ASIC has consistently looked to the enforcement priorities of overseas regulators, particularly the SEC and the FCA, when shaping its own supervisory approach. As such, we anticipate that ASIC will take a close interest in the results of SEC's investigation—particularly as its focal point aligns with themes ASIC has already identified as supervisory priorities, including conflicts management, governance within fund structures, valuation of unlisted assets, and the quality (and equality) of disclosure to investors. ASIC is currently engaging with industry associations to develop guidance for managing conflicts of interest, drawing on its recent updates to RG 181  AFS licensing: Managing conflicts of interest.

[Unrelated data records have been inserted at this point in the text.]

-- ==== Sys2Proof/Machine/Status.lean ====
section
/-! DEFINITION. Status registers (R54-R57, R86-R88, R385, Tables 2.6 and 19.4): GETS, PUTS, and the writes that are steps of
their own. -/

namespace Sys2Proof.Machine

/-- THREAD_RESUME (R22): the condition of a parked thread has cleared: a HEND whose stores are acknowledged ends its thread
(R252), a `.c` transcendental delivers its result (R128), a PRECV's search ends (R235), an MLDB begins its read (R319), a
thread that waits to execute its instruction again may do so, at once where a unit has come home (R183) or a TAKE waits for its ACAS (R266); a pending HKILL is carried
out (R256). -/
def execThreadResume (core slot : Nat) (s : State) : Out :=
  let s := s.focusSlot core slot
  match s.thr.wait with
  | some (.hend exit) =>
    if s.thr.storeQ = [] then .next (s.endThread slot exit s.thr.kpend) else .next s
  | some (.ftr d v fl) =>
    .next ((s.setThr ((s.thr.wf d (BitVec.ofNat 64 v)).flag (BitVec.ofNat 5 fl)).resumed).killNow slot)
  | some (.precv ..) => .next (s.precvEnds.killNow slot)
  | some (.mldb _) => if s.thr.storeQ = [] then .next s.mldbGoes else .next s
  | some (.retry on) =>
    let s1 := if s.thr.kpend then s.killNow slot else s
    if !s1.thr.live || s1.thr.wait != some (.retry on) then .next s1
    else
      match on with
      | .unitHome _ | .more => .next (s1.goOn core slot)
      | _ => if s1.thr.kpend then .next s1 else .next (s1.setThr { s1.thr with wait := none })
  | _ => .next (s.killNow slot)

/-! ### Which numbers are registers (R54, R86, R385) -/

/-- The numbers of Table 2.6. -/
def isStatus (n : Nat) : Bool :=
  [0x000, 0x002, 0x003, 0x004, 0x005, 0x006, 0x007, 0x008, 0x009, 0x00A, 0x00B, 0x00C, 0x00D, 0x020, 0x030, 0x031, 0x040, 0x041,
   0x042, 0x043, 0x044, 0x045].contains n || (decide (0x010 ≤ n) && decide (n ≤ 0x017))

/-- The numbers of Table 19.4. -/
def isSupervisor (n : Nat) : Bool :=
  [0x800, 0x801, 0x802, 0x803, 0x804, 0x810, 0x811, 0x812, 0x813, 0x820, 0x821, 0x830].contains n

/-- The trap of a GETS or PUTS that names a number in a slot, before its guard is read (R54, R67, R86). -/
def statusTrap (slot n : Nat) : Option Trap :=
  if n < 0x800 then (if isStatus n then none else some .illegal)
  else if slot ≠ 11 then some .priv
  else if isSupervisor n then none
  else some .illegal

/-! ### Reading -/

/-- HLIVE (Table 2.6). -/
def Core.hlive (k : Core) : Nat := ((List.range 11).map (fun i => if i != 0 && (k.thr i).live then 2 ^ i else 0)).sum

/-- The thread that TXSEL selects, when it has a trap outstanding (Table 19.4). -/
def State.txThread (s : State) : Option Nat :=
  let i := s.core.txsel.toNat % 16
  if i < 12 ∧ (s.core.thr i).trap.isSome then some i else none

/-- The register number of TXSEL. -/
def State.txReg (s : State) : BitVec 5 := s.core.txsel.extractLsb' 16 5

/-- TXVAL (Table 19.4). -/
def State.txval (s : State) : Word :=
  match s.txThread with
  | none => 0
  | some i => if s.core.txsel.getLsbD 8 then (s.core.thr i).rf s.txReg else (s.core.thr i).rx s.txReg

/-- BANKMODE (Table 19.4): two bits a bank. -/
def bankBits : List BankMode → Nat
  | [] => 0
  | m :: t => (match m with | .cache => 0 | .scratchpad => 1 | .fifo => 2) + 4 * bankBits t

/-- A bit as a number. -/
def bit (b : Bool) : Nat := if b then 1 else 0

/-- CYCLE of the process in focus (R14): the cycles of the core. -/
def State.cycleReg (s : State) : Word := BitVec.ofNat 64 s.cycle - BitVec.ofNat 64 s.proc.cycSkew

/-- The value that a GETS of a number delivers to the thread in focus (R54, R87): before its own turn is counted. A
process-scope register reads 0 on an empty core (R376). -/
def State.readStatus (s : State) (n : Nat) : Word :=
  let t := s.thr
  let p := s.proc
  let w (v : Nat) : Word := BitVec.ofNat 64 v
  let pr (v : Word) : Word := if s.core.occupied then v else 0
  match n with
  | 0x000 => t.fpctl
  | 0x002 => w s.slot.val
  | 0x003 => pr (w p.lid)
  | 0x004 => pr (w p.gsize)
  | 0x005 => s.posReg
  | 0x006 => pr s.cycleReg
  | 0x007 => t.instret
  | 0x008 => pr (w p.winsize)
  | 0x009 => pr (w s.core.hlive)
  | 0x00A => t.hintdrop
  | 0x00B => s.core.temp
  | 0x00C => pr p.trip
  | 0x00D => w s.module.phase
  | 0x020 => pr (w (bit p.anch))
  | 0x030 => pr p.dqbase
  | 0x031 => pr p.uqcfg
  | 0x040 => t.sciss
  | 0x041 => t.scmem
  | 0x042 => t.scmsg
  | 0x043 => t.scvac
  | 0x044 => w s.core.rhsel
  | 0x045 => (s.core.hist.toList[s.core.rhsel]?).getD 0
  | 0x800 => w (s.core.trapQ.length + 16 * bit (!s.core.trapWait.isEmpty))
  | 0x802 => s.core.txsel
  | 0x803 => s.txval
  | 0x804 => s.core.svroot
  | 0x810 => pr p.ptroot
  | 0x811 => pr p.plbase
  | 0x812 => pr p.spill
  | 0x813 => pr (w p.gid)
  | 0x820 => s.core.ecccnt
  | 0x821 => s.core.meaddr
  | 0x830 => w (bankBits (s.clusterAt (clusterOf s.here)).modes.toList)
  | _ => if 0x010 ≤ n ∧ n ≤ 0x017 then pr ((p.fm.toList[n - 0x010]?).getD 0) else 0

/-- GETS (R54, R86, R87). -/
def execGets (q : BitVec 3) (d : BitVec 5) (num : BitVec 12) (s : State) : Out :=
  match statusTrap s.slot.val num.toNat with
  | some t => s.takeTrap t 0
  | none => guarded q s (fun s => (s.wx d (s.readStatus num.toNat)).retire)

/-! ### Writing -/

/-- A parked TRGET ends with no record: zero in all four registers (R383). -/
def Thread.trgetNone (t : Thread) (d : BitVec 5) : Thread := (((t.wx d 0).wx (d + 1) 0).wx (d + 2) 0).wx (d + 3) 0

/-- Post an interrupt to a slot of the core in focus (R197, R383, R385). -/
def State.postInt (s : State) (i : Nat) : State :=
  let t := s.core.thr i
  if !t.live then s
  else
    match t.wait with
    | some (.trget d) => s.setThrAt s.here i { (t.trgetNone d).resumed with got := [] }
    | _ =>
      let s1 := s.setThrAt s.here i { t with intr := true }
      { (s1.focusSlot s.here i).testWaitm with slot := s.slot }

/-- A write of INTPOST (R385). -/
def State.writeIntpost (s : State) (v : Word) : State :=
  (List.range 12).foldl (fun (acc : State) i => if v.getLsbD i then acc.postInt i else acc) s

/-- A write of TXVAL (R385). -/
def State.writeTxval (s : State) (v : Word) : State :=
  match s.txThread with
  | none => s
  | some i =>
    let t := s.core.thr i
    s.setThrAt s.here i (if s.core.txsel.getLsbD 8 then t.wf s.txReg v else t.wx s.txReg v)

/-- Clear the ready-count histogram (R411). -/
def State.clearHist (s : State) : State := { s with core := { s.core with hist := Vector.replicate 13 0 } }

/-- The write of a register by the thread in focus (R6, R55, R56, R88, R385): read-only registers keep their values, and so do
process-scope registers of an empty core. -/
def State.writeStatus (s : State) (n : Nat) (v : Word) : State :=
  let t := s.thr
  let pr (f : Proc → Proc) : State := if s.core.occupied then s.setProc (f s.proc) else s
  match n with
  | 0x000 => s.setThr { t with fpctl := fpctlStored v }
  | 0x00A => s.setThr { t with hintdrop := v }
  | 0x00C => if s.core.occupied then s.writeTrip v else s
  | 0x030 => pr (fun p => { p with dqbase := v })
  | 0x031 => if s.core.occupied then s.writeUqcfg v else s
  | 0x040 => s.setThr { t with sciss := v }
  | 0x041 => s.setThr { t with scmem := v }
  | 0x042 => s.setThr { t with scmsg := v }
  | 0x043 => s.setThr { t with scvac := v }
  | 0x044 =>
    let s1 := if v.getLsbD 63 then s.clearHist else s
    { s1 with core := { s1.core with rhsel := v.toNat % 16 } }
  | 0x801 => s.writeIntpost v
  | 0x802 => { s with core := { s.core with txsel := v &&& 0x1F010F#64 } }
  | 0x803 => s.writeTxval v
  | 0x804 => { s with core := { s.core with svroot := v &&& 0xFFFFFFFFFFFF0000#64 } }
  | 0x810 => pr (fun p => { p with ptroot := v })
  | 0x811 => pr (fun p => { p with plbase := v })
  | 0x812 => pr (fun p => { p with spill := v })
  | 0x820 => { s with core := { s.core with ecccnt := v } }
  | _ => if 0x010 ≤ n ∧ n ≤ 0x017 then pr (fun p => { p with fm := p.fm.setIfInBounds (n - 0x010) (fmStored v) }) else s

/-- PUTS (R54, R55, R86, R88): its own turn is counted first, so that a counter holds what was written. -/
def execPuts (q : BitVec 3) (num : BitVec 12) (a : BitVec 5) (s : State) : Out :=
  match statusTrap s.slot.val num.toNat with
  | some t => s.takeTrap t 0
  | none => guarded q s (fun s => .next ((s.setThr s.thr.retired).writeStatus num.toNat (s.rx a)))

/-! ### Writes that are steps of their own (R6, R88, R385, R411) -/

/-- INTPOST_WRITE (R385). -/
def execIntpostWrite (core : Nat) (val : Word) (s : State) : Out := .next ((s.focus core).writeIntpost val)

/-- TXVAL_WRITE (R385). -/
def execTxvalWrite (core : Nat) (val : Word) (s : State) : Out := .next ((s.focus core).writeTxval val)

/-- RHSEL_CLR (R411). -/
def execRhselClr (core : Nat) (s : State) : Out := .next (s.focus core).clearHist

/-- The write of a register of BAR2 that has no step of its own (R399, Table 21.1). MODID is taken only in phase 1. -/
def State.writeBar2 (s : State) (off : Nat) (v : Word) : State :=
  let m := s.module
  match off with
  | 0x0000 => if m.phase = 1 then { s with module := { m with modid := v.toNat % 2 ^ 16 } } else s
  | 0x0030 => { s with module := { m with mbdrop := v } }
  | 0x0040 => { s with module := { m with droophold := v.toNat % 256 } }
  | 0x0050 => { s with module := { m with attaddr := v } }
  | 0x0060 => { s with module := { m with attnonce := m.attnonce.set 0 v } }
  | 0x0068 => { s with module := { m with attnonce := m.attnonce.set 1 v } }
  | 0x0070 => { s with module := { m with attnonce := m.attnonce.set 2 v } }
  | 0x0078 => { s with module := { m with attnonce := m.attnonce.set 3 v } }
  | _ => s

/-- REGISTER_WRITE (R6): a status register of a thread, an annealer parameter, a register of BAR2, the mask bit of the MSI-X vector (set;
its clearing is a step of its own, R401), the failure code that a failed check of the firmware (phase 0) or a failed training of a vault
(phase 1) leaves (R403), or a comparator of a debug module (R410). A thread that may not write a status
register takes the trap before any effect (R54). -/
def execRegisterWrite (reg : RegName) (val : Word) (s : State) : Out :=
  match reg with
  | .status core slot num =>
    let s1 := s.focusSlot core slot
    (match statusTrap slot num with
     | some t => if s1.thr.live then s1.takeTrap t 0 else .next s1
     | none => .next (s1.writeStatus num val))
  | .anneal die unit num => .next (s.writeParam die unit num val)
  | .bar2 off => .next (s.writeBar2 off val)
  | .msixMask => .next (if val.getLsbD 0 then { s with module := { s.module with masked := true } } else s)
  | .failure =>
    .next (if s.module.phase = 0 then { s with module := { s.module with failCode := 1 } }
           else if s.module.phase = 1 then { s with module := { s.module with failCode := 2 } } else s)
  | .comparator cl n b =>
    let k := s.clusterAt cl
    .next (s.setCluster cl { k with breaks := k.breaks.setIfInBounds n b })

end Sys2Proof.Machine
end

Though the SEC's investigation is ongoing and its findings will shape the appropriate course of action, it will be prudent for sponsors to consider doing the following:

  • reviewing conflicts management frameworks to ensure they appropriately address conflicts in CV secondary transactions;
  • ensuring any LPAC is adequately informed and empowered to scrutinise CV proposals, including whether it should be supported by independent advisers for significant transactions (as is now proposed in ILPA's revised draft guidance on continuation vehicles)1;
  • where the price for the proposed disposal is not supported by a robust third-party process, appointing an independent third-party valuer or obtaining a fairness opinion from an unaffiliated financial adviser for any CV transaction, and providing such valuation / opinion to the LPAC / investors in the selling fund; and
  • providing investors in the selling fund — in advance of any deadline for deciding whether to roll their interest into the CV — with comprehensive disclosure, covering the rationale behind a transaction, identified conflicts, the pricing basis, the new vehicle's key terms, and any material differences in rights or fees.

The SEC's focus on CVs is a timely reminder that regulators increasingly expect governance arrangements to evolve alongside market practice. For Australian sponsors and investors, the message is less about responding to a specific SEC initiative and more about ensuring governance, valuation processes and investor disclosure remain fit for purpose, and capable of withstanding increased regulatory scrutiny.

Footnotes

  1. ILPA's draft guidance suggests that GPs should offer the LPAC the option to appoint their own financial advisor, to independently advise on whether a competitive bid process was run. If appointed, the advice should be shareable with all LPs, as appropriate. While this adds cost (borne as an existing fund expense), it can provide independent comfort that the auction process run by the GP delivered fair pricing.